Stored entries:
-- ==== Sys2Proof/Machine/Load8.lean ====
section
/-! DEFINITION. The 8-bit loads and stores (40_loads_8bit.md R110 to R118). None touches F. On entry PC is past the whole
instruction and its immediates are in the term (00_scope.md R12, 20_memory.md R65). -/

namespace Sys2Proof.Machine

/-- LD B,d8 (R110). -/
def execLdBd8 (d8 : Byte) (s : State) : Host.Outcome State Fault Refusal := retire 8 (setReg s .b d8)

/-- LD C,d8 (R111). -/
def execLdCd8 (d8 : Byte) (s : State) : Host.Outcome State Fault Refusal := retire 8 (setReg s .c d8)

/-- LD A,d8 (R112). -/
def execLdAd8 (d8 : Byte) (s : State) : Host.Outcome State Fault Refusal := retire 8 (setReg s .a d8)

/-- LD C,A (R113). -/
def execLdCA (s : State) : Host.Outcome State Fault Refusal := retire 4 (setReg s .c (getReg s .a))

/-- LD A,(DE) (R114). -/
def execLdAatDE (s : State) : Host.Outcome State Fault Refusal := retire 8 (setReg s .a (readByte s (addrDE s)))

/-- LD (HL),A (R115). -/
def execLdAtHLA (s : State) : Host.Outcome State Fault Refusal := retire 8 (writeByte s (addrHL s) (getReg s .a))

/-- LD (HL-),A (R116): the store uses HL before the decrement. -/
def execLdAtHLdecA (s : State) : Host.Outcome State Fault Refusal :=
  retire 8 (decHL (writeByte s (addrHL s) (getReg s .a)))

/-- LDH (n),A (R117). -/
def execLdhAtNA (n : Byte) (s : State) : Host.Outcome State Fault Refusal :=
  retire 12 (writeByte s (addrHighPage n) (getReg s .a))

/-- LD (C),A (R118). -/
def execLdAtCA (s : State) : Host.Outcome State Fault Refusal :=
  retire 8 (writeByte s (addrHighPage (getReg s .c)) (getReg s .a))

end Sys2Proof.Machine
end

## TASK STATEMENT
Your task is to retype the entries verbatim, starting with the line that holds "(HL),A (R115). -/" and stopping after the line that holds "def execLdAtHLdecA (s".

## RESULT FOR THIS TASK
/-- LD (HL),A (R115). -/
def execLdAtHLA (s : State) : Host.Outcome State Fault Refusal := retire 8 (writeByte s (addrHL s) (getReg s .a))

/-- LD (HL-),A (R116): the store uses HL before the decrement. -/
def execLdAtHLdecA (s : State) : Host.Outcome State Fault Refusal :=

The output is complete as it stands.